MyEnTunnel has several options for managing SSH connections. You can choose to launch Plink at startup and establish the connection as soon as your PC starts; enable ZLIB link compression; tell it how many times it should try reconnecting; whether or not to always try to maintain the tunnel; how long to wait between reconnection attempts; whether to use a private key file to enable public/private key authentication; whether to enable dynamic SOCKS support; how much information to show in the status window; and whether or not to show notification popups. All the options are straightforward, and they do about what you’d expect.
If you plan to use your SSH tunnel to stream large amounts of data, such as videos, you’ll want to download the development version of Plink.exe, which handles bandwidth-intensive applications much better than the stable version. You’ll notice a huge difference if you’re making large file transfers or are otherwise using a lot of bandwidth.

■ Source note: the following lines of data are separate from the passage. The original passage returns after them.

-- ==== Sys2Proof/Machine/UpperJump.lean ====
section
/-! DEFINITION. Upper-immediate and jump instructions (45_rv32i_instruction_map.md R100 to R103). -/

namespace Sys2Proof.Machine

/-- `LUI` (R100): `Ok(U, [REG(rd), IMM(imm_u)])`, the immediate not shifted (R167). -/
def execLui (rd : RegIdx) (imm : BitVec 20) (s : State) : Host.Outcome State Fault Refusal :=
  returnOk (encode (.lui rd imm)) .U (argsU rd imm) s

/-- `AUIPC` (R101): the same list as LUI; only the opcode tap differs. -/
def execAuipc (rd : RegIdx) (imm : BitVec 20) (s : State) : Host.Outcome State Fault Refusal :=
  returnOk (encode (.auipc rd imm)) .U (argsU rd imm) s

/-- `JAL` (R102): `Ok(J, [REG(rd), IMM(imm_j)])`; no target is computed (R171). -/
def execJal (rd : RegIdx) (imm : BitVec 21) (s : State) : Host.Outcome State Fault Refusal :=
  returnOk (encode (.jal rd imm)) .J (argsJ rd imm) s

/-- `JALR` (R103): `Ok(I, [REG(rd), REG(rs1), IMM(imm_i)])`, through `decode_i` (C8, D8; log 18). -/
def execJalr (rd rs1 : RegIdx) (imm : BitVec 12) (s : State) : Host.Outcome State Fault Refusal :=
  returnOk (encode (.jalr rd rs1 imm)) .I (argsI rd rs1 imm) s

end Sys2Proof.Machine
end

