/-- The shift-immediate variant on any word (R77) and on the machine: in class OP-IMM the third operand is a shift amount exactly for funct3 1 and 5; it is the raw rs2
field, below 32, the same whatever bits [31:25] hold; for every other funct3 it is the signed immediate. The tag is ISH in both cases. -/
def Obligations.ShiftAmountIsTheRawRs2Field : Prop :=
  (∀ w : Word, (Fields.funct3 w = 1 ∨ Fields.funct3 w = 5 → decodeIShamt w = [.reg (Fields.rd w), .reg (Fields.rs1 w), .shamt (Fields.rs2 w)]) ∧
    (Fields.funct3 w ≠ 1 → Fields.funct3 w ≠ 5 → decodeIShamt w = decodeI w)) ∧
  (∀ s : State, Fields.opcode s.instr_i = 0x04 → ∃ t, step s = .next t ∧ t.out.fmt_o = 2 ∧ t.out.nargs_o = 3 ∧
    (t.out.arg2_kind_o = 3 ↔ Fields.funct3 s.instr_i = 1 ∨ Fields.funct3 s.instr_i = 5) ∧
    (t.out.arg2_kind_o = 3 → t.out.arg2_val_o.toNat = (s.instr_i.toNat >>> 20) &&& 0x1F) ∧
    (t.out.arg2_kind_o ≠ 3 → t.out.arg2_kind_o = 2 ∧ t.out.arg2_val_o = BitVec.ofInt 32 (immI s.instr_i))) ∧
  (∀ (s : State) (v : Word), Fields.opcode s.instr_i = 0x04 → (Fields.funct3 s.instr_i = 1 ∨ Fields.funct3 s.instr_i = 5) →
    v &&& 0x01FFFFFF = s.instr_i &&& 0x01FFFFFF → ∃ t u, step s = .next t ∧ step (Claims.on s v) = .next u ∧ t.out.result = u.out.result) ∧
  (∀ s : State, Claims.Shows (Claims.on s 0xFE359513) (.ok .ISH [.reg 10, .reg 11, .shamt 3]) ∧
    Claims.Shows (Claims.on s 0xFE358513) (.ok .ISH [.reg 10, .reg 11, .imm (-29)]) ∧
    Claims.Shows (Claims.on s 0x00331293) (.ok .ISH [.reg 5, .reg 6, .shamt 3]) ∧
    Claims.Shows (Claims.on s 0x41F35293) (.ok .ISH [.reg 5, .reg 6, .shamt 31]) ∧
    Claims.Shows (Claims.on s 0x01F35293) (.ok .ISH [.reg 5, .reg 6, .shamt 31]) ∧
    Claims.Shows (Claims.on s 0xFF010113) (.ok .ISH [.reg 2, .reg 2, .imm (-16)]))

/-! ### The ports -/

/-- Operands and results on the ports (R14, R17): for every word, the tag, the count, the kinds and the values of its row of R17's table, the row of the
error included. -/
def Obligations.ResultOnThePorts : Prop :=
  ∀ s : State, let w := s.instr_i;
    ∃ t, step s = .next t ∧
    (Claims.InK s.params.dispatchExtra (Fields.opcode w) → t.out.err_o = 0) ∧
    (¬ Claims.InK s.params.dispatchExtra (Fields.opcode w) → t.out.err_o = 1 ∧ t.out.fmt_o = 7 ∧ t.out.nargs_o = 0 ∧
      t.out.arg0_kind_o = 0 ∧ t.out.arg1_kind_o = 0 ∧ t.out.arg2_kind_o = 0 ∧ t.out.arg0_val_o = 0 ∧ t.out.arg1_val_o = 0 ∧ t.out.arg2_val_o = 0) ∧
    (Fields.opcode w = 0x0C → t.out.fmt_o = 0 ∧ t.out.nargs_o = 3 ∧ t.out.arg0_kind_o = 1 ∧ t.out.arg1_kind_o = 1 ∧ t.out.arg2_kind_o = 1 ∧
      t.out.arg0_val_o = (Fields.rd w).setWidth 32 ∧ t.out.arg1_val_o = (Fields.rs1 w).setWidth 32 ∧ t.out.arg2_val_o = (Fields.rs2 w).setWidth 32) ∧
    (Fields.opcode w = 0x00 ∨ Fields.opcode w = 0x19 ∨ (Fields.opcode w = 0x03 ∧ s.params.dispatchExtra.miscMem = true) ∨
        (Fields.opcode w = 0x1C ∧ s.params.dispatchExtra.system = true) →
      t.out.fmt_o = 1 ∧ t.out.nargs_o = 3 ∧ t.out.arg0_kind_o = 1 ∧ t.out.arg1_kind_o = 1 ∧ t.out.arg2_kind_o = 2 ∧
      t.out.arg0_val_o = (Fields.rd w).setWidth 32 ∧ t.out.arg1_val_o = (Fields.rs1 w).setWidth 32 ∧ t.out.arg2_val_o = BitVec.ofInt 32 (immI w)) ∧
    (Fields.opcode w = 0x04 →
      t.out.fmt_o = 2 ∧ t.out.nargs_o = 3 ∧ t.out.arg0_kind_o = 1 ∧ t.out.arg1_kind_o = 1 ∧
      t.out.arg0_val_o = (Fields.rd w).setWidth 32 ∧ t.out.arg1_val_o = (Fields.rs1 w).setWidth 32 ∧
      (if Fields.funct3 w = 1 ∨ Fields.funct3 w = 5 then t.out.arg2_kind_o = 3 ∧ t.out.arg2_val_o = (Fields.rs2 w).setWidth 32
       else t.out.arg2_kind_o = 2 ∧ t.out.arg2_val_o = BitVec.ofInt 32 (immI w))) ∧
    (Fields.opcode w = 0x08 → t.out.fmt_o = 3 ∧ t.out.nargs_o = 3 ∧ t.out.arg0_kind_o = 1 ∧ t.out.arg1_kind_o = 1 ∧ t.out.arg2_kind_o = 2 ∧
      t.out.arg0_val_o = (Fields.rs1 w).setWidth 32 ∧ t.out.arg1_val_o = (Fields.rs2 w).setWidth 32 ∧ t.out.arg2_val_o = BitVec.ofInt 32 (immS w)) ∧
    (Fields.opcode w = 0x18 → t.out.fmt_o = 4 ∧ t.out.nargs_o = 3 ∧ t.out.arg0_kind_o = 1 ∧ t.out.arg1_kind_o = 1 ∧ t.out.arg2_kind_o = 2 ∧
      t.out.arg0_val_o = (Fields.rs1 w).setWidth 32 ∧ t.out.arg1_val_o = (Fields.rs2 w).setWidth 32 ∧ t.out.arg2_val_o = BitVec.ofInt 32 (immB w)) ∧
    (Fields.opcode w = 0x05 ∨ Fields.opcode w = 0x0D →
      t.out.fmt_o = 5 ∧ t.out.nargs_o = 2 ∧ t.out.arg0_kind_o = 1 ∧ t.out.arg1_kind_o = 2 ∧ t.out.arg2_kind_o = 0 ∧
      t.out.arg0_val_o = (Fields.rd w).setWidth 32 ∧ t.out.arg1_val_o = BitVec.ofInt 32 (immU w) ∧ t.out.arg2_val_o = 0) ∧
    (Fields.opcode w = 0x1B → t.out.fmt_o = 6 ∧ t.out.nargs_o = 2 ∧ t.out.arg0_kind_o = 1 ∧ t.out.arg1_kind_o = 2 ∧ t.out.arg2_kind_o = 0 ∧
      t.out.arg0_val_o = (Fields.rd w).setWidth 32 ∧ t.out.arg1_val_o = BitVec.ofInt 32 (immJ w) ∧ t.out.arg2_val_o = 0)

/-- Reading the ports back gives exactly the result of the block function: the port encoding loses nothing, the unbounded immediate included (R8, R14, R17,
R175). -/
def Obligations.PortsReadBackAsTheResult : Prop :=
  ∀ s t : State, step s = .next t → t.out.result = some (decode s.params.dispatchExtra s.instr_i.toNat)

/-- The error (R150): raised exactly when the opcode has no entry; on the ports err_o = 1, fmt_o = 7, nargs_o = 0, kinds none, values 0, the opcode on its
tap and all taps valid; never an operand list. -/
def Obligations.UnknownOpcodeOnThePorts : Prop :=
  (∀ s : State, ∃ t, step s = .next t ∧ (t.out.err_o = 1 ↔ ¬ Claims.InK s.params.dispatchExtra (Fields.opcode s.instr_i)) ∧
    (t.out.err_o = 1 → t.out.fmt_o = 7 ∧ t.out.nargs_o = 0 ∧ t.out.arg0_kind_o = 0 ∧ t.out.arg1_kind_o = 0 ∧ t.out.arg2_kind_o = 0 ∧
      t.out.arg0_val_o = 0 ∧ t.out.arg1_val_o = 0 ∧ t.out.arg2_val_o = 0 ∧ t.out.opcode_o = Fields.opcode s.instr_i ∧
      t.out.result = some (.unknownOpcode (Fields.opcode s.instr_i))) ∧
    Claims.TapsOf t.out s.instr_i) ∧
  (∀ s : State, Claims.Shows (Claims.on s 0xFFFFFFFF) (.unknownOpcode 0x1F)) ∧
  (∀ s : State, s.params.dispatchExtra = DispatchExtra.none → Claims.Shows (Claims.on s 0x00000073) (.unknownOpcode 0x1C))

/-- The error is precise and recoverable (R155, R156): it changes neither the input nor the parameters, the same word gives the same error again, and the next
decode of any value is what it would have been had the failed one never happened. -/
def Obligations.RejectedWordLeavesNoTrace : Prop :=
  ∀ s t : State, step s = .next t → t.Rejected →
    t.instr_i = s.instr_i ∧ t.params = s.params ∧ step t = .next t ∧
    ∀ x : Nat, ∃ u, step (t.present x) = .next u ∧ step (s.present x) = .next u

/-- The named view (R15): each register operand through the instance's own table, immediates and shift amounts as integers, no view of an error; for every table, with
the spec's examples under the default one. -/
def Obligations.NamedViewUsesTheNameTable : Prop :=
  (∀ (names : RegNames) (i : RegIdx) (z : Int) (n : BitVec 5), Operand.named names (.reg i) = .name (names.get i.toFin) ∧
    Operand.named names (.imm z) = .int z ∧ Operand.named names (.shamt n) = .int n.toNat) ∧
  (∀ s t : State, step s = .next t → t.namedView = match decode s.params.dispatchExtra s.instr_i.toNat with
    | .ok _ args => some (args.map (Operand.named s.params.regname))
    | .unknownOpcode _ => none) ∧
  (∀ i : Fin 32, RegNames.default.get i = "x" ++ toString i.val) ∧
  (∀ s : State, s.params.regname = RegNames.default →
    (∃ t, step (Claims.on s 0x00A00093) = .next t ∧ t.namedView = some [.name "x1", .name "x0", .int 10]) ∧
    (∃ t, step (Claims.on s 0xFF010113) = .next t ∧ t.namedView = some [.name "x2", .name "x2", .int (-16)]) ∧
    (∃ t, step (Claims.on s 0x41FFDFB3) = .next t ∧ t.namedView = some [.name "x31", .name "x31", .name "x31"]))

/-- `word_of_bytes` (R22), with its example. -/
def Obligations.WordOfBytesIsLittleEndian : Prop :=
  (∀ b0 b1 b2 b3 : Byte, (wordOfBytes b0 b1 b2 b3).toNat = b0.toNat ||| b1.toNat <<< 8 ||| b2.toNat <<< 16 ||| b3.toNat <<< 24) ∧
  wordOfBytes 0x93 0x00 0xA0 0x00 = 0x00A00093

/-! ### The instructions, through the decoder (R100 to R139) -/

/-- LUI, AUIPC, JAL, JALR (R100 to R103): every word that matches the row, in every state; the JALR class for every funct3; the ranges of the
U- and J-immediates; the examples. -/
def Obligations.UpperAndJumpWords : Prop :=
  (∀ s : State, s.instr_i &&& 0x7F = 0x37 → Claims.Shows s (.ok .U [.reg (Fields.rd s.instr_i), .imm (immU s.instr_i)])) ∧
  (∀ s : State, s.instr_i &&& 0x7F = 0x17 → Claims.Shows s (.ok .U [.reg (Fields.rd s.instr_i), .imm (immU s.instr_i)])) ∧
  (∀ s : State, s.instr_i &&& 0x7F = 0x6F → Claims.Shows s (.ok .J [.reg (Fields.rd s.instr_i), .imm (immJ s.instr_i)])) ∧
  (∀ s : State, s.instr_i &&& 0x707F = 0x67 → Claims.Shows s (.ok .I (Claims.listI s.instr_i))) ∧
  (∀ s : State, s.instr_i &&& 0x7F = 0x67 → Claims.Shows s (.ok .I (Claims.listI s.instr_i))) ∧
  (∀ w : Word, -524288 ≤ immU w ∧ immU w ≤ 524287 ∧ (0x80000 ≤ w.toNat >>> 12 → immU w < 0)) ∧
  (∀ w : Word, immJ w % 2 = 0 ∧ -1048576 ≤ immJ w ∧ immJ w ≤ 1048574) ∧
  (∀ s : State, Claims.Shows (Claims.on s 0x123452B7) (.ok .U [.reg 5, .imm 74565]) ∧
    Claims.Shows (Claims.on s 0xFFFFF297) (.ok .U [.reg 5, .imm (-1)]) ∧
    Claims.Shows (Claims.on s 0xFF9FF0EF) (.ok .J [.reg 1, .imm (-8)]) ∧
    Claims.Shows (Claims.on s 0xFFC280E7) (.ok .I [.reg 1, .reg 5, .imm (-4)]))

/-- A LUI or AUIPC word shows its immediate unshifted; shifting what the port shows gives w & 0xFFFFF000 (R167). -/
def Obligations.UpperImmediateIsNotShifted : Prop :=
  (∀ s : State, Fields.opcode s.instr_i = 0x0D ∨ Fields.opcode s.instr_i = 0x05 →
    ∃ t, step s = .next t ∧ t.out.arg1_kind_o = 2 ∧ t.out.arg1_val_o = (Fields.imm3112 s.instr_i).signExtend 32 ∧
      t.out.arg1_val_o <<< 12 = s.instr_i &&& 0xFFFFF000) ∧
  (∀ s : State, Claims.Shows (Claims.on s 0xFFFFF2B7) (.ok .U [.reg 5, .imm (-1)])) ∧
  (BitVec.ofInt 32 (-1) <<< 12 : BitVec 32) = 0xFFFFF000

MyEnTunnel has a stable version that does not use the Unicode character set and an alpha version that does. The author is currently looking for people to help him test the Unicode version. It already has language packs for several languages, including German and Simplified Chinese. The author makes it very simple to add language translations to the program, so if you have a mind to, you can submit a text file with the translations to the author, and he’ll make it available in the translations section.
MyEnTunnel was written by an author who really cares about people’s success with his software. It’s easy to contact him should you run into any problems getting MyEnTunnel and Plink to play nice together. You can also use other utilities that work with Plink such as Pageant to authenticate SSH connections and PuTTYgen to generate various kinds of encryption keys.
MyEnTunnel is a simple, effective program that performs its function well. In short, it stays out of the way, does its job, and if everything’s working correctly, you won’t even notice it’s there. This is exactly what you want out of an SSH tunnel daemon.